* _Work instruction_
Once the line containing "simpa [recheckReads] using" is found in the data below, output that line and every line after it through the last, unchanged and with nothing else.

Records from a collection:
-- ==== Sys2Proof/Laws/Conduct.lean ====
section
/-! SUPPORT. How the flash controllers' parts run when the environment answers as a conduct says, and when one call of it fails. `Plays m evs a` says
once both: with every call answered `m` makes the calls `evs` and returns `a`; with one of them failed it ends there. The laws compose. -/

namespace Sys2Proof.Laws

open Sys2Proof Sys2Proof.Machine

variable {α β : Type}

/-! ### Calls cut off -/

@[simp] theorem cutOff_params (s : State) (evs : List MemEvent) : (s.cutOff evs).params = s.params := by simp [State.cutOff]

@[simp] theorem cutOff_registry (s : State) (evs : List MemEvent) : (s.cutOff evs).registry = s.registry := by
  simp [State.cutOff]

@[simp] theorem cutOff_withWork (s : State) (evs : List MemEvent) (g : WorkRegs → WorkRegs) :
    (s.withWork g).cutOff evs = (s.cutOff evs).withWork g := by
  simp only [State.cutOff, performed_withWork]; rfl

@[simp] theorem cutOff_withArea (s : State) (evs : List MemEvent) (b : Nat) (f : MemoryArea → MemoryArea) :
    (s.withArea b f).cutOff evs = (s.cutOff evs).withArea b f := by
  simp only [State.cutOff, performed_withArea]; rfl

theorem cutOff_append (s : State) (evs more : List MemEvent) : s.cutOff (evs ++ more) = (s.performed evs).cutOff more := by
  simp [State.cutOff, performed_append]

/-! ### Playing a list of calls -/

/-- `m` makes the calls `evs` and returns `a` when the environment completes them, and ends at the first that fails (R250); beside them it changes
working registers only. -/
def Plays (bound : Nat) (m : Op α) (evs : List MemEvent) (a : α) : Prop :=
  ∀ s : State, s.params.flashPollBound = bound →
    (∀ rest, s.memScript = answersOf evs ++ rest → ∃ g, m s = .ok a ((s.performed evs).withWork g)) ∧
    (∀ j f rest, j < evs.length → s.memScript = answersOf (evs.take j) ++ .fault f :: rest →
      ∃ g, m s = .error (.access f) ((s.cutOff (evs.take j)).withWork g))

theorem withWork_id (s : State) : s.withWork id = s := rfl

theorem plays_pure (bound : Nat) (a : α) : Plays bound (pure a : Op α) [] a :=
  fun s _ => ⟨fun _ _ => ⟨id, rfl⟩, fun _ _ _ h => absurd h (by simp)⟩

theorem plays_bind {bound : Nat} {m : Op α} {k : α → Op β} {e1 e2 : List MemEvent} {a : α} {b : β}
    (h1 : Plays bound m e1 a) (h2 : Plays bound (k a) e2 b) : Plays bound (m >>= k) (e1 ++ e2) b := by
  intro s hb
  obtain ⟨ok1, cut1⟩ := h1 s hb
  have go : ∀ more, s.memScript = answersOf e1 ++ more → ∃ g, m s = .ok a ((s.performed e1).withWork g) ∧
      ((s.performed e1).withWork g).memScript = more ∧ ((s.performed e1).withWork g).params.flashPollBound = bound := by
    intro more h
    obtain ⟨g, hg⟩ := ok1 more h
    have hm : ((s.performed e1).withWork g).memScript = more := by
      rw [withWork_memScript, performed_memScript, h, ← answersOf_length e1, List.drop_left]
    exact ⟨g, hg, hm, by simpa using hb⟩
  constructor
  · intro rest hs
    obtain ⟨g, hg, hm, hp⟩ := go (answersOf e2 ++ rest) (by simpa using hs)
    obtain ⟨g', hg'⟩ := (h2 _ hp).1 rest hm
    refine ⟨fun w => g' (g w), ?_⟩
    rw [run_bind, hg]
    simp only
    rw [hg', performed_withWork, ← performed_append, withWork_withWork]
  · intro j f rest hj hs
    by_cases hlt : j < e1.length
    · rw [List.take_append_of_le_length (by omega)] at hs ⊢
      obtain ⟨g, hg⟩ := cut1 j f rest hlt hs
      exact ⟨g, by rw [run_bind, hg]⟩
    · have htake : (e1 ++ e2).take j = e1 ++ e2.take (j - e1.length) := by
        rw [List.take_append, List.take_of_length_le (by omega)]
      rw [htake] at hs ⊢
      obtain ⟨g, hg, hm, hp⟩ := go (answersOf (e2.take (j - e1.length)) ++ .fault f :: rest) (by simpa using hs)
      obtain ⟨g', hg'⟩ := (h2 _ hp).2 (j - e1.length) f rest (by simp at hj; omega) hm
      refine ⟨fun w => g' (g w), ?_⟩
      rw [run_bind, hg]
      simp only
      rw [hg', cutOff_withWork, cutOff_append, withWork_withWork]

/-- A part without calls before `k`. -/
theorem plays_bind_nil {bound : Nat} {m : Op α} {k : α → Op β} {evs : List MemEvent} {a : α} {b : β}
    (h1 : Plays bound m [] a) (h2 : Plays bound (k a) evs b) : Plays bound (m >>= k) evs b := plays_bind h1 h2

/-- A part without calls after `m`. -/
theorem plays_then_pure {bound : Nat} {m : Op α} {k : α → Op β} {evs : List MemEvent} {a : α} {b : β}
    (h1 : Plays bound m evs a) (h2 : Plays bound (k a) [] b) : Plays bound (m >>= k) evs b := by
  simpa using plays_bind h1 h2

theorem plays_rd {bound a n : Nat} {v : BusWord} (hl : v.length = n) (hc : callAllowed a v.length = true) :
    Plays bound (rd a n) [.read a v] v := by
  intro s _
  refine ⟨fun rest hs => ⟨id, run_rd_event hl hc hs⟩, fun j f rest hj hs => ⟨id, ?_⟩⟩
  obtain rfl : j = 0 := by simpa using hj
  subst hl
  exact run_rd_fault hc hs

theorem plays_wr {bound a : Nat} {v : BusWord} (hc : callAllowed a v.length = true) :
    Plays bound (wr a v) [.wrote a v] () := by
  intro s _
  refine ⟨fun rest hs => ⟨id, run_wr_event hc hs⟩, fun j f rest hj hs => ⟨id, ?_⟩⟩
  obtain rfl : j = 0 := by simpa using hj
  exact run_wr_fault hc hs

theorem plays_setPoll (bound k : Nat) : Plays bound (setPoll k) [] () :=
  fun s _ => ⟨fun _ _ => ⟨fun w => { w with poll := k }, rfl⟩, fun _ _ _ h => absurd h (by simp)⟩

/-- Reading the poll bound. -/
theorem plays_bound {bound : Nat} {k : Nat → Op α} {evs : List MemEvent} {a : α} (h : Plays bound (k bound) evs a) :
    Plays bound (do let s ← get; k s.params.flashPollBound) evs a := by
  intro s hb
  have := h s hb
  rw [run_bind, run_get]
  simpa only [hb] using this

theorem callsAllowed_cons (e : MemEvent) (evs : List MemEvent) :
    callsAllowed (e :: evs) = (callsAllowed [e] && callsAllowed evs) := by simp [callsAllowed]

theorem callsAllowed_read (a : Nat) (v : BusWord) : callsAllowed [.read a v] = callAllowed a v.length := by
  simp [callsAllowed]

theorem callsAllowed_wrote (a : Nat) (v : BusWord) : callsAllowed [.wrote a v] = callAllowed a v.length := by
  simp [callsAllowed]

theorem plays_wrAll (bound : Nat) (ws : List (Nat × BusWord)) (hc : callsAllowed (writesOf ws) = true) :
    Plays bound (wrAll ws) (writesOf ws) () := by
  induction ws with
  | nil => exact plays_pure bound ()
  | cons w ws ih =>
    rw [writesOf, List.map_cons, callsAllowed_cons, callsAllowed_wrote, Bool.and_eq_true] at hc
    exact plays_bind (plays_wr hc.1) (ih hc.2)

/-! ### Conducts -/

/-- `m` follows a conduct: it plays each of its lists of calls. -/
def Follows (bound : Nat) (m : Op FlashStatus) (C : Conduct) : Prop :=
  ∀ evs st, C evs st → callsAllowed evs = true → Plays bound m evs st

theorem follows_andThen {bound : Nat} {m n : Op FlashStatus} {C D : Conduct} (h1 : Follows bound m C)
    (h2 : Follows bound n D) : Follows bound (do let st ← m; if st ≠ .ok then pure st else n) (C.andThen D) := by
  rintro evs st (⟨a, b, rfl, ha, hb⟩ | ⟨hc, hne⟩) hall
  · rw [callsAllowed_append, Bool.and_eq_true] at hall
    exact plays_bind (h1 a .ok ha hall.1) (by simpa using h2 b st hb hall.2)
  · exact plays_then_pure (h1 evs st hc hall) (by simpa [hne] using plays_pure bound st)

theorem follows_sends {bound : Nat} {ws : List (Nat × BusWord)} {n : Op FlashStatus} {D : Conduct}
    (h : Follows bound n D) : Follows bound (do wrAll ws; n) ((sends ws).andThen D) := by
  rintro evs st (⟨a, b, rfl, ⟨rfl, _⟩, hb⟩ | ⟨⟨_, hst⟩, hne⟩) hall
  · rw [callsAllowed_append, Bool.and_eq_true] at hall
    exact plays_bind (plays_wrAll bound ws hall.1) (h b st hb hall.2)
  · exact absurd hst hne

theorem follows_send {bound a : Nat} {v : BusWord} {n : Op FlashStatus} {D : Conduct} (h : Follows bound n D) :
    Follows bound (do wr a v; n) ((sends [(a, v)]).andThen D) := by
  have : (do wr a v; n) = (do wrAll [(a, v)]; n) := by simp [wrAll]
  rw [this]; exact follows_sends h

/-! ### Verifies (R253) -/

theorem cellReads_nil (w c : Nat) : cellReads w c [] = [] := rfl

theorem cellReads_cons (w c : Nat) (v : BusWord) (vs : List BusWord) :
    cellReads w c (v :: vs) = .read c v :: cellReads w (c + w) vs := by
  have hshift : ∀ j, c + (j + 1) * w = c + w + j * w := by intro j; ring
  simp only [cellReads, List.mapIdx_cons, hshift, Nat.zero_mul, Nat.add_zero]

/-- The verify reads of a burst (R317). -/
theorem follows_verifyBurst (bound w : Nat) (wants : List BusWord) (hw : ∀ v ∈ wants, v.length = w) : ∀ c : Nat,
    Follows bound (verifyBurst w c wants) (verifies w c wants) := by
  induction wants with
  | nil =>
    rintro c evs st (⟨rfl, rfl⟩ | ⟨k, want, bad, h, _⟩) _
    · exact plays_pure bound _
    · simp at h
  | cons v vs ih =>
    have ih := ih (fun x h => hw x (by simp [h]))
    have hv := hw v (by simp)
    rintro c evs st (⟨rfl, rfl⟩ | ⟨k, want, bad, h, hne, hl, rfl, rfl⟩) hall
    · rw [cellReads_cons, callsAllowed_cons, callsAllowed_read, Bool.and_eq_true] at hall
      rw [cellReads_cons]
      exact plays_bind (e1 := [_]) (plays_rd hv hall.1) (by rw [if_pos rfl]; exact ih _ _ _ (.inl ⟨rfl, rfl⟩) hall.2)
    · cases k with
      | zero =>
        simp only [List.getElem?_cons_zero, Option.some.injEq] at h
        subst h
        simp only [List.take_zero, List.nil_append, cellReads_cons, cellReads_nil, callsAllowed_read] at hall ⊢
        exact plays_then_pure (plays_rd hl hall) (by simpa [hne] using plays_pure bound _)
      | succ k =>
        simp only [List.getElem?_cons_succ] at h
        simp only [List.take_succ_cons, List.cons_append, cellReads_cons] at hall ⊢
        rw [callsAllowed_cons, callsAllowed_read, Bool.and_eq_true] at hall
        exact plays_bind (e1 := [_]) (plays_rd hv hall.1) (by
          rw [if_pos rfl]; exact ih (c + w) _ _ (.inr ⟨k, want, bad, h, hne, hl, rfl, rfl⟩) hall.2)

/-- The verify read of one cell (R253). -/
theorem follows_verifyCell (bound w c : Nat) (want : BusWord) (hw : want.length = w) :
    Follows bound (do let v ← rd c w; pure (if v = want then .ok else .verifyMismatch)) (verifies w c [want]) := by
  have h := follows_verifyBurst bound w [want] (by simpa using hw) c
  have he : verifyBurst w c [want] = (do let v ← rd c w; pure (if v = want then .ok else .verifyMismatch)) := by
    simp only [verifyBurst]
    congr 1; funext v; split <;> rfl
  rwa [he] at h

theorem erasedReads_succ (w n c : Nat) : erasedReads w (n + 1) c = .read c (allOnes w) :: erasedReads w n (c + w) := rfl

theorem plays_verifyCells_ok (bound w n : Nat) : ∀ c : Nat, callsAllowed (erasedReads w n c) = true →
    Plays bound (verifyCells w n c) (erasedReads w n c) .ok := by
  induction n with
  | zero => intro c _; exact plays_pure bound _
  | succ n ih =>
    intro c hall
    rw [erasedReads_succ, callsAllowed_cons, callsAllowed_read, Bool.and_eq_true] at hall
    exact plays_bind (plays_rd (allOnes_length w) hall.1) (by simpa using ih _ hall.2)

theorem plays_verifyCells_bad (bound w : Nat) (bad : BusWord) (hne : bad ≠ allOnes w) (hl : bad.length = w) (k : Nat) :
    ∀ n c : Nat, k < n → callsAllowed (erasedReads w k c ++ [.read (c + k * w) bad]) = true →
    Plays bound (verifyCells w n c) (erasedReads w k c ++ [.read (c + k * w) bad]) .verifyMismatch := by
  induction k with
  | zero =>
    intro n c hk hall
    obtain ⟨n, rfl⟩ : ∃ m, n = m + 1 := ⟨n - 1, by omega⟩
    simp only [erasedReads, List.nil_append, Nat.zero_mul, Nat.add_zero, callsAllowed_read] at hall ⊢
    exact plays_then_pure (plays_rd hl hall) (by simpa [hne] using plays_pure bound _)
  | succ k ih =>
    intro n c hk hall
    obtain ⟨n, rfl⟩ : ∃ m, n = m + 1 := ⟨n - 1, by omega⟩
    have hshift : c + (k + 1) * w = c + w + k * w := by ring
    rw [hshift] at hall ⊢
    simp only [erasedReads_succ, List.cons_append] at hall ⊢
    rw [callsAllowed_cons, callsAllowed_read, Bool.and_eq_true] at hall
    exact plays_bind (plays_rd (allOnes_length w) hall.1) (by simpa using ih n (c + w) (by omega) hall.2)

/-- `verifyErased` (R253). -/
theorem follows_verifyErased (bound lo hi w : Nat) : Follows bound (verifyErased lo hi w) (verifiesErased w lo hi) := by
  rintro evs st (⟨rfl, rfl⟩ | ⟨k, bad, hk, hne, hl, rfl, rfl⟩) hall
  · exact plays_verifyCells_ok bound w _ lo hall
  · exact plays_verifyCells_bad bound w bad hne hl k _ lo hk hall

/-! ### The AMD toggle poll (R269) -/

/-- The reads of a list of rechecks. -/
def recheckReads (c : Nat) (xs : List (BusWord × BusWord)) : List MemEvent :=
  xs.flatMap (fun x => [MemEvent.read c x.1, MemEvent.read c x.2])

/-- The lanes of one toggle test and their rechecks (R269). -/
theorem plays_toggleLanes (bound : Nat) (d : AmdDescriptor) (c : Nat) (prev cur : BusWord) (ls : List Nat) :
    ∀ (busy : Bool) (xs : List (BusWord × BusWord)) (stable : Bool),
    rechecksStable d (ls.filter (fun l => lane d.chip.chipWidth prev l != lane d.chip.chipWidth cur l &&
      laneHas (lane d.chip.chipWidth cur l) d.numbers.timeoutMask)) xs = some stable →
    (∀ x ∈ xs, x.1.length = d.chip.busWidth ∧ x.2.length = d.chip.busWidth) →
    callsAllowed (recheckReads c xs) = true →
    Plays bound (toggleLanes d c prev cur ls busy) (recheckReads c xs)
      (if stable then some (busy || ls.any (fun l => lane d.chip.chipWidth prev l != lane d.chip.chipWidth cur l))
       else none) := by
  induction ls with
  | nil =>
    intro busy xs stable h _ _
    cases xs with
    | nil =>
      simp only [List.filter_nil, rechecksStable, Option.some.injEq] at h
      subst h
      simpa [recheckReads, toggleLanes] using plays_pure bound (some busy)
    | cons x xs => simp [rechecksStable] at h
  | cons l ls ih =>
    intro busy xs stable h hl hc
    rw [toggleLanes]
    by_cases h1 : lane d.chip.chipWidth prev l = lane d.chip.chipWidth cur l
    · simp only [List.filter_cons, h1, bne_self_eq_false, Bool.false_and, Bool.false_eq_true, if_false] at h
      simpa [h1] using ih busy xs stable h hl hc
    · have hb : (lane d.chip.chipWidth prev l != lane d.chip.chipWidth cur l) = true := by simpa using h1
      simp only [h1, if_false, List.any_cons, hb, Bool.true_or, Bool.or_true]
      by_cases h2 : laneHas (lane d.chip.chipWidth cur l) d.numbers.timeoutMask = true
      · simp only [List.filter_cons, hb, h2, Bool.and_self, if_true] at h ⊢
        cases xs with
        | nil => simp [rechecksStable] at h
        | cons x xs =>
          obtain ⟨hx1, hx2⟩ := hl x (by simp)
          have hcons : recheckReads c (x :: xs) = [.read c x.1] ++ ([.read c x.2] ++ recheckReads c xs) := rfl
          rw [hcons, callsAllowed_append, callsAllowed_append, Bool.and_eq_true, Bool.and_eq_true, callsAllowed_read,
            callsAllowed_read] at hc
          rw [hcons]
          refine plays_bind (plays_rd hx1 hc.1) (plays_bind (plays_rd hx2 hc.2.1) ?_)
          simp only [rechecksStable] at h
          by_cases h3 : lane d.chip.chipWidth x.1 l = lane d.chip.chipWidth x.2 l
          · simp only [h3, if_true] at h ⊢
            simpa using ih true xs stable h (fun y hy => hl y (by simp [hy])) hc.2.2
          · simp only [h3, if_false] at h ⊢
            cases xs with
            | nil =>
              simp only [List.isEmpty_nil, if_true, Option.some.injEq] at h
              subst h
              simpa [recheckReads] using plays_pure bound (none : Option Bool)
            | cons y ys => simp at h
      · simp only [List.filter_cons, hb, h2, Bool.and_false, Bool.false_eq_true, if_false] at h ⊢
        simpa using ih true xs stable h hl hc

/-- Some lane differs exactly when the words' lanes do (R255). -/
theorem any_lane_ne (d : AmdDescriptor) (prev cur : BusWord) :
    (List.range (laneCount d.chip.busWidth d.chip.chipWidth)).any (fun l =>
      lane d.chip.chipWidth prev l != lane d.chip.chipWidth cur l) =
      !decide (lanes d.chip.busWidth d.chip.chipWidth prev = lanes d.chip.busWidth d.chip.chipWidth cur) := by
  rw [Bool.eq_iff_iff]
  simp [lanes]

* _Result_
              simpa [recheckReads] using plays_pure bound (none : Option Bool)
            | cons y ys => simp at h
      · simp only [List.filter_cons, hb, h2, Bool.and_false, Bool.false_eq_true, if_false] at h ⊢
        simpa using ih true xs stable h hl hc

/-- Some lane differs exactly when the words' lanes do (R255). -/
theorem any_lane_ne (d : AmdDescriptor) (prev cur : BusWord) :
    (List.range (laneCount d.chip.busWidth d.chip.chipWidth)).any (fun l =>
      lane d.chip.chipWidth prev l != lane d.chip.chipWidth cur l) =
      !decide (lanes d.chip.busWidth d.chip.chipWidth prev = lanes d.chip.busWidth d.chip.chipWidth cur) := by
  rw [Bool.eq_iff_iff]
  simp [lanes]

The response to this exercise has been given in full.